• **WHAT YOU ARE ASKED TO DO**
Retype, word for word, each line between the lines holding "s.slotRuns (hIndex e.handle.toNat) = false → s.cle.slots" and "slot.val) = 1#32 ∧", inclusive, and leave the rest of the data alone.

• **DATASET EXCERPTS**
/-- A supply that is on shows its limit in LIMIT; 10 ms in limit switch it off, clear LIMIT, set FAULT and raise 360, with EN kept; a write of EN from 0
to 1 switches it on again, EN to 0 clears LIMIT, and FAULT is W1C; what the supplies have been is kept for the samples of ratiometric inputs. An
overload of a driven output sets FAULT once and raises 361, CODE and EN kept. A digital level that has lasted 20 µs and DEB ms and is not the one
shown sets LEVEL and raises 362 where its RISE or FALL bit is set; one shorter changes nothing. Disabling INP clears ENABLE and LIMIT alone. -/
def Obligations.SensorSuppliesOutputsAndDigitalInputsFollowR163ToR165 : Prop :=
  (∀ (i : Fin 6) (ovr : Bool) (s : State), s.supplyOn i.val = true → ovr ≠ bitAt (s.get INP_SSUP.LIMIT) i.val → ∃ t, exec (.ssupLimit i ovr) s = .next t ∧ t.getB ⟨INP_SSUP, 16 + i.val, 1⟩ = ovr ∧
    t.inp = { s.inp with limitAt := tput s.inp.limitAt i.val s.now, supPast := s.inp.supPast ++ [(i.val, s.now, s.supplyBad i.val)] } ∧ s.only [.inp] [⟨INP_SSUP, 16 + i.val, 1⟩] t) ∧
  (∀ (i : Fin 6) (s : State), s.supplyOn i.val = true → bitAt (s.get INP_SSUP.LIMIT) i.val = true → 10000000 ≤ s.since (tgetD s.inp.limitAt i.val 0) → ∃ t, exec (.ssupFault i) s = .next t ∧
    t.supplyOn i.val = false ∧ t.inp = { s.inp with supOff := putBits s.inp.supOff i.val 1 1, supPast := s.inp.supPast ++ [(i.val, s.now, true)] } ∧
    t.getB ⟨INP_SSUP, 16 + i.val, 1⟩ = false ∧ t.getB ⟨INP_SSUP, 8 + i.val, 1⟩ = true ∧
    t.get INP_SSUP.EN = s.get INP_SSUP.EN ∧ s.raised 360 t ∧ s.only [.inp, .rcd, .cyc] ([⟨INP_SSUP, 16 + i.val, 1⟩, ⟨INP_SSUP, 8 + i.val, 1⟩] ++ raiseFlds 360) t) ∧
  (∀ (core : Fin 8) (value : Word) (i : Fin 6) (s : State), s.closed INP_SSUP = false → s.inpOn = true → bitAt (s.get INP_SSUP.EN) i.val = false → bitAt value.toNat i.val = true →
    ∃ t, exec (.ssupEnable core value) s = .next t ∧ t.supplyOn i.val = true ∧ t.get INP_SSUP.EN = value.toNat % 64 ∧
    t.get INP_SSUP.FAULT = s.get INP_SSUP.FAULT &&& (63 - bitsOf value.toNat 8 6) ∧ t.get INP_SSUP.LIMIT = s.get INP_SSUP.LIMIT &&& (value.toNat % 64) ∧
    t.inp = { s.inp with supOff := s.inp.supOff &&& (63 - (value.toNat % 64 &&& (63 - s.get INP_SSUP.EN))), supPast := s.inp.supPast ++ (List.range 6).map fun k => (k, s.now, s.supplyBad k) } ∧
    s.only [.access, .inp] [INP_SSUP.EN, INP_SSUP.FAULT, INP_SSUP.LIMIT] t) ∧
  (∀ (n : Fin 8) (s : State), s.inpOn = true → s.getB (INP_AOUT.EN n.val) = true → s.getB (INP_AOUT.FAULT n.val) = false → ∃ t, exec (.aoutFault n) s = .next t ∧
    t.getB (INP_AOUT.FAULT n.val) = true ∧ s.raised 361 t ∧ s.only [.rcd, .cyc] (INP_AOUT.FAULT n.val :: raiseFlds 361) t) ∧
  (∀ (n : Fin 16) (rise : Bool) (held : Nat) (s : State), s.inpOn = true → s.getB ⟨INP_DIN, n.val, 1⟩ ≠ rise → 20 + 1000 * s.inpGet INP_DIN_CFG.DEB (s.now - 1000 * held) ≤ held →
    ∃ t, exec (.dinEdge n ⟨rise, held⟩) s = .next t ∧ t.getB ⟨INP_DIN, n.val, 1⟩ = rise ∧
    (bitAt (s.get (if rise then INP_DIN_IRQ.RISE else INP_DIN_IRQ.FALL)) n.val = true → s.raised 362 t) ∧
    (bitAt (s.get (if rise then INP_DIN_IRQ.RISE else INP_DIN_IRQ.FALL)) n.val = false → s.only [] [⟨INP_DIN, n.val, 1⟩] t) ∧
    s.only [.rcd, .cyc] (⟨INP_DIN, n.val, 1⟩ :: raiseFlds 362) t) ∧
  (∀ (n : Fin 16) (rise : Bool) (held : Nat) (s : State), s.getB ⟨INP_DIN, n.val, 1⟩ = rise ∨ held < 20 + 1000 * s.inpGet INP_DIN_CFG.DEB (s.now - 1000 * held) →
    ∃ t, exec (.dinEdge n ⟨rise, held⟩) s = .next t ∧ t = s) ∧
  (∀ s : State, s.getB INP_CTRL.ENABLE = true → ∃ t, exec .inpDisable s = .next t ∧ t.getB INP_CTRL.ENABLE = false ∧ t.get INP_SSUP.LIMIT = 0 ∧ s.only [] [INP_CTRL.ENABLE, INP_SSUP.LIMIT] t)

/-- A creation with no code of Table 8-6 makes the lowest free slot, stopped, at the position and lane of R172, its route, phase point and ages set, all
else in its window at reset, and completes with the handle of the new GEN; one with a code completes with the lowest and handle 0 and makes nothing.
SLOT_START of a stopped slot stays in flight with SAMPLE 0; SLOT_STOP of a running one puts it in STATE 3 and waits, of a stopped one completes;
SLOT_DESTROY of a stopped slot frees it. A coefficient write sets WPEND and WSEQ, and on a running slot without HOLD counts a violation and raises 36;
host source writes count from the next strobe, a non-finite one is ignored. What no sentence names is as before. Disabling CLE leaves no slot and no
grid; the rings' completions, what readers latched, the destinations' queues and the windows of EVT, INP and CLE may change with it, nothing else
does. -/
def Obligations.SlotCommandsCreateStartStopAndDestroySlots : Prop :=
  (∀ (ring : Fin 2) (e : Entry) (x p n : Nat) (s : State), s.ready 0x05 ring.val 0 e → lowest (s.createCodes (s.cmdOf 0x05 ring.val e)) = none → tfree s.cle.slots 96 = some x →
    s.clePlace ((s.cmdOf 0x05 ring.val e).arg 17 1) = some (p, n) → ∃ t, exec (.slotCreate ring e) s = .next t ∧
    tget t.cle.slots x = some { satIrq := bitAt ((s.cmdOf 0x05 ring.val e).arg 23 1) 0 } ∧ t.gen 1 x = (s.gen 1 x + 1) % 1024 ∧
    s.completed 0x05 ring.val e 0x00 (t.handle 1 x) t ∧ s.dramKept (s.complAddr 0x05 ring.val) 16 t ∧
    t.get (CLE_S_STAT.STATE x) = 1 ∧ t.get (CLE_S_STAT.POS x) = p % 32 ∧ t.get (CLE_S_STAT.LANE x) = n % 4 ∧ t.get (CLE_S_STAT.LAT x) = cleLat p % 1024 ∧
    t.get (CLE_S_STAT.SCLK x) = (s.cmdOf 0x05 ring.val e).arg 16 1 % 8 ∧
    t.get (CLE_S_ROUTE.DEST_KIND x) = (s.cmdOf 0x05 ring.val e).arg 19 1 % 4 ∧ t.get (CLE_S_ROUTE.DEST_INDEX x) = (s.cmdOf 0x05 ring.val e).arg 20 1 % 64 ∧
    t.get (CLE_S_TIMING.PHASE_CYC x) = phasePoint ((s.cmdOf 0x05 ring.val e).arg 18 1) (s.get (CLE_SCLK_CFG.N ((s.cmdOf 0x05 ring.val e).arg 16 1))) (cleLat p) % 2 ^ 24 ∧
    (∀ a, CLE_S_STAT x + 0x18 ≤ a → a < CLE_S_STAT x + 0x1000 → t.reg a = resetOf a) ∧
    s.onlyBut [.latch, .dram, .rings, .gens, .cle, .rcd, .cyc] (complFlds 0x05 ring.val ++ [CLE_STATUS.SLOTS, CLE_STATUS.RUNNING]) (CLE_S_STAT x) 0x1000 t) ∧
  (∀ (ring : Fin 2) (e : Entry) (code : Nat) (s : State), s.ready 0x05 ring.val 0 e → lowest (s.createCodes (s.cmdOf 0x05 ring.val e)) = some code → ∃ t, exec (.slotCreate ring e) s = .next t ∧
    s.completed 0x05 ring.val e code 0 t ∧ s.only [.dram, .rings, .rcd, .cyc] (complFlds 0x05 ring.val) t) ∧
  (∀ (ring : Fin 2) (e : Entry) (s : State), s.ready 0x05 ring.val 0 e → s.checkHandle 1 s.slotLive e.handle.toNat = none → (s.slot (hIndex e.handle.toNat)).cmds = [] →
    s.slotRuns (hIndex e.handle.toNat) = false → F.finite ((s.cmdOf 0x05 ring.val e).arg 16 4) = true → F.finite ((s.cmdOf 0x05 ring.val e).arg 20 4) = true →
    ∃ t, exec (.slotStart ring e) s = .next t ∧ s.started 0x05 ring.val 3 e t ∧ (t.slot (hIndex e.handle.toNat)).first = true ∧
    (t.slot (hIndex e.handle.toNat)).uPrev = (s.cmdOf 0x05 ring.val e).arg 16 4 ∧ (t.slot (hIndex e.handle.toNat)).i = (s.cmdOf 0x05 ring.val e).arg 20 4 ∧
    (t.slot (hIndex e.handle.toNat)).cmds.map (·.taken) = [s.now] ∧ t.reg (CLE_S_SAMPLE (hIndex e.handle.toNat)) = 0#32 ∧ t.get (CLE_S_XSTAT.DIR (hIndex e.handle.toNat)) = 0 ∧
    s.only [.rings, .cle] [wordAt (CLE_S_SAMPLE (hIndex e.handle.toNat)), CLE_S_XSTAT.DIR (hIndex e.handle.toNat), CLE_STATUS.SLOTS, CLE_STATUS.RUNNING] t) ∧
  (∀ (ring : Fin 2) (e : Entry) (s : State), s.ready 0x05 ring.val 0 e → s.checkHandle 1 s.slotLive e.handle.toNat = none → (s.slot (hIndex e.handle.toNat)).cmds = [] →
    (s.cmdOf 0x05 ring.val e).arg 16 1 ≤ 1 → s.slotRuns (hIndex e.handle.toNat) = true →
    ∃ t, exec (.slotStop ring e) s = .next t ∧ s.started 0x05 ring.val 4 e t ∧ t.get (CLE_S_STAT.STATE (hIndex e.handle.toNat)) = 3 ∧
    (t.slot (hIndex e.handle.toNat)).cmds.map (·.a) = [(s.cmdOf 0x05 ring.val e).arg 16 1] ∧
    s.only [.rings, .cle] [CLE_S_STAT.STATE (hIndex e.handle.toNat), CLE_STATUS.SLOTS, CLE_STATUS.RUNNING] t) ∧
  (∀ (ring : Fin 2) (e : Entry) (s : State), s.ready 0x05 ring.val 0 e → s.checkHandle 1 s.slotLive e.handle.toNat = none → (s.slot (hIndex e.handle.toNat)).cmds = [] →
    (s.cmdOf 0x05 ring.val e).arg 16 1 ≤ 1 → s.slotRuns (hIndex e.handle.toNat) = false →
    ∃ t, exec (.slotStop ring e) s = .next t ∧ s.completed 0x05 ring.val e 0x00 e.handle.toNat t ∧ s.dramKept (s.complAddr 0x05 ring.val) 16 t ∧
    s.only [.dram, .rings, .cle, .rcd, .cyc] (complFlds 0x05 ring.val ++ [CLE_STATUS.SLOTS, CLE_STATUS.RUNNING]) t) ∧
  (∀ (ring : Fin 2) (e : Entry) (s : State), s.ready 0x05 ring.val 0 e → s.checkHandle 1 s.slotLive e.handle.toNat = none → (s.slot (hIndex e.handle.toNat)).cmds = [] →
    s.slotRuns (hIndex e.handle.toNat) = false → s.cle.slots = [(hIndex e.handle.toNat, s.slot (hIndex e.handle.toNat))] →
    ∃ t, exec (.slotDestroy ring e) s = .next t ∧ t.cle = { s.cle with slots := [] } ∧ t.get CLE_STATUS.SLOTS = 0 ∧
    s.completed 0x05 ring.val e 0x00 e.handle.toNat t ∧ s.dramKept (s.complAddr 0x05 ring.val) 16 t ∧
    (∀ a, CLE_S_STAT (hIndex e.handle.toNat) ≤ a → a < CLE_S_STAT (hIndex e.handle.toNat) + 0x1000 → t.reg a = resetOf a) ∧
    s.onlyBut [.latch, .dram, .rings, .cle, .rcd, .cyc] (complFlds 0x05 ring.val ++ [CLE_STATUS.SLOTS, CLE_STATUS.RUNNING]) (CLE_S_STAT (hIndex e.handle.toNat)) 0x1000 t) ∧
  (∀ (core : Fin 8) (slot : Fin 96) (word : Fin 1024) (value : Word) (s : State), s.closed (CLE_S_STAT slot.val + 4 * word.val) = false → s.slotLive slot.val = true → isCoef (4 * word.val) = true → coefIgnored (4 * word.val) value.toNat = false →
    4 * word.val ≠ 0x0A0 → s.slotRuns slot.val = true → s.getB (CLE_S_CTRL.HOLD slot.val) = false → s.reg SYS_DET_STATUS = 0#32 → ∃ t, exec (.coefLive core slot word value) s = .next t ∧
    t.reg (CLE_S_STAT slot.val + 4 * word.val) = value ∧ t.getB (CLE_S_XSTAT.WPEND slot.val) = true ∧
    t.reg (CLE_S_WSEQ slot.val) = s.reg (CLE_S_SAMPLE slot.val) + (if (s.slot slot.val).phase = 2 then 2#32 else 1#32) ∧
    t.get CLE_VIOL_CNT.COEF = min 65535 (s.get CLE_VIOL_CNT.COEF + 1) ∧ t.getB SYS_DET_STATUS.CLE_COEF = true ∧ t.get64 SYS_DET_FIRST_LO SYS_DET_FIRST_HI = s.now ∧
    s.raised 4 t ∧ s.raised 36 t ∧
    s.only [.access, .rcd, .cyc] ([wordAt (CLE_S_STAT slot.val + 4 * word.val), CLE_S_XSTAT.WPEND slot.val, wordAt (CLE_S_WSEQ slot.val), CLE_VIOL_CNT.COEF, SYS_DET_STATUS.CLE_COEF,
      wordAt SYS_DET_FIRST_LO, wordAt SYS_DET_FIRST_HI] ++ raiseFlds 4 ++ raiseFlds 36) t) ∧
  (∀ (core : Fin 8) (slot : Fin 96) (word : Fin 1024) (value : Word) (s : State), s.closed (CLE_S_STAT slot.val + 4 * word.val) = false → s.slotLive slot.val = true → isCoef (4 * word.val) = true → coefIgnored (4 * word.val) value.toNat = false →
    4 * word.val ≠ 0x0A0 → s.slotRuns slot.val = false → ∃ t, exec (.coefLive core slot word value) s = .next t ∧
    t.reg (CLE_S_STAT slot.val + 4 * word.val) = value ∧ t.getB (CLE_S_XSTAT.WPEND slot.val) = true ∧ t.reg (CLE_S_WSEQ slot.val) = 1#32 ∧
    s.only [.access] [wordAt (CLE_S_STAT slot.val + 4 * word.val), CLE_S_XSTAT.WPEND slot.val, wordAt (CLE_S_WSEQ slot.val)] t) ∧
  (∀ (core : Fin 8) (slot : Fin 96) (meas : Bool) (value : Word) (s : State), s.closed (if meas then CLE_S_MS_HOST slot.val else CLE_S_SP_HOST slot.val) = false → s.slotLive slot.val = true → F.finite value.toNat = true →
    ∃ t, exec (.cleHostSourceWrite core slot meas value) s = .next t ∧ t.reg (if meas then CLE_S_MS_HOST slot.val else CLE_S_SP_HOST slot.val) = value ∧
    t.cle = { s.cle with slots := tput s.cle.slots slot.val (if meas then { s.slot slot.val with msWritten := true } else { s.slot slot.val with spWritten := true }) } ∧
    s.only [.access, .cle] [wordAt (if meas then CLE_S_MS_HOST slot.val else CLE_S_SP_HOST slot.val)] t) ∧
  (∀ (core : Fin 8) (slot : Fin 96) (meas : Bool) (value : Word) (s : State), s.closed (if meas then CLE_S_MS_HOST slot.val else CLE_S_SP_HOST slot.val) = false → s.slotLive slot.val = true → F.finite value.toNat = false →
    ∃ t, exec (.cleHostSourceWrite core slot meas value) s = .next t ∧ s.only [.access] [] t) ∧
  (∀ s : State, s.getB CLE_CTRL.ENABLE = true → ∃ t, exec .cleDisable s = .next t ∧ t.getB CLE_CTRL.ENABLE = false ∧ t.cle = { s.cle with slots := [], lastFrame := none } ∧
    t.getB CLE_STATUS.GRID = false ∧ t.get CLE_STATUS.SLOTS = 0 ∧ t.get CLE_STATUS.RUNNING = 0 ∧
    s.within [.latch, .dram, .rings, .cle, .vdr, .rcd, .cyc] (some [0xC1, 0xC4, 0xC5]) t)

• **YOUR RESPONSE**
    s.slotRuns (hIndex e.handle.toNat) = false → s.cle.slots = [(hIndex e.handle.toNat, s.slot (hIndex e.handle.toNat))] →
    ∃ t, exec (.slotDestroy ring e) s = .next t ∧ t.cle = { s.cle with slots := [] } ∧ t.get CLE_STATUS.SLOTS = 0 ∧
    s.completed 0x05 ring.val e 0x00 e.handle.toNat t ∧ s.dramKept (s.complAddr 0x05 ring.val) 16 t ∧
    (∀ a, CLE_S_STAT (hIndex e.handle.toNat) ≤ a → a < CLE_S_STAT (hIndex e.handle.toNat) + 0x1000 → t.reg a = resetOf a) ∧
    s.onlyBut [.latch, .dram, .rings, .cle, .rcd, .cyc] (complFlds 0x05 ring.val ++ [CLE_STATUS.SLOTS, CLE_STATUS.RUNNING]) (CLE_S_STAT (hIndex e.handle.toNat)) 0x1000 t) ∧
  (∀ (core : Fin 8) (slot : Fin 96) (word : Fin 1024) (value : Word) (s : State), s.closed (CLE_S_STAT slot.val + 4 * word.val) = false → s.slotLive slot.val = true → isCoef (4 * word.val) = true → coefIgnored (4 * word.val) value.toNat = false →
    4 * word.val ≠ 0x0A0 → s.slotRuns slot.val = true → s.getB (CLE_S_CTRL.HOLD slot.val) = false → s.reg SYS_DET_STATUS = 0#32 → ∃ t, exec (.coefLive core slot word value) s = .next t ∧
    t.reg (CLE_S_STAT slot.val + 4 * word.val) = value ∧ t.getB (CLE_S_XSTAT.WPEND slot.val) = true ∧
    t.reg (CLE_S_WSEQ slot.val) = s.reg (CLE_S_SAMPLE slot.val) + (if (s.slot slot.val).phase = 2 then 2#32 else 1#32) ∧
    t.get CLE_VIOL_CNT.COEF = min 65535 (s.get CLE_VIOL_CNT.COEF + 1) ∧ t.getB SYS_DET_STATUS.CLE_COEF = true ∧ t.get64 SYS_DET_FIRST_LO SYS_DET_FIRST_HI = s.now ∧
    s.raised 4 t ∧ s.raised 36 t ∧
    s.only [.access, .rcd, .cyc] ([wordAt (CLE_S_STAT slot.val + 4 * word.val), CLE_S_XSTAT.WPEND slot.val, wordAt (CLE_S_WSEQ slot.val), CLE_VIOL_CNT.COEF, SYS_DET_STATUS.CLE_COEF,
      wordAt SYS_DET_FIRST_LO, wordAt SYS_DET_FIRST_HI] ++ raiseFlds 4 ++ raiseFlds 36) t) ∧
  (∀ (core : Fin 8) (slot : Fin 96) (word : Fin 1024) (value : Word) (s : State), s.closed (CLE_S_STAT slot.val + 4 * word.val) = false → s.slotLive slot.val = true → isCoef (4 * word.val) = true → coefIgnored (4 * word.val) value.toNat = false →
    4 * word.val ≠ 0x0A0 → s.slotRuns slot.val = false → ∃ t, exec (.coefLive core slot word value) s = .next t ∧
    t.reg (CLE_S_STAT slot.val + 4 * word.val) = value ∧ t.getB (CLE_S_XSTAT.WPEND slot.val) = true ∧ t.reg (CLE_S_WSEQ slot.val) = 1#32 ∧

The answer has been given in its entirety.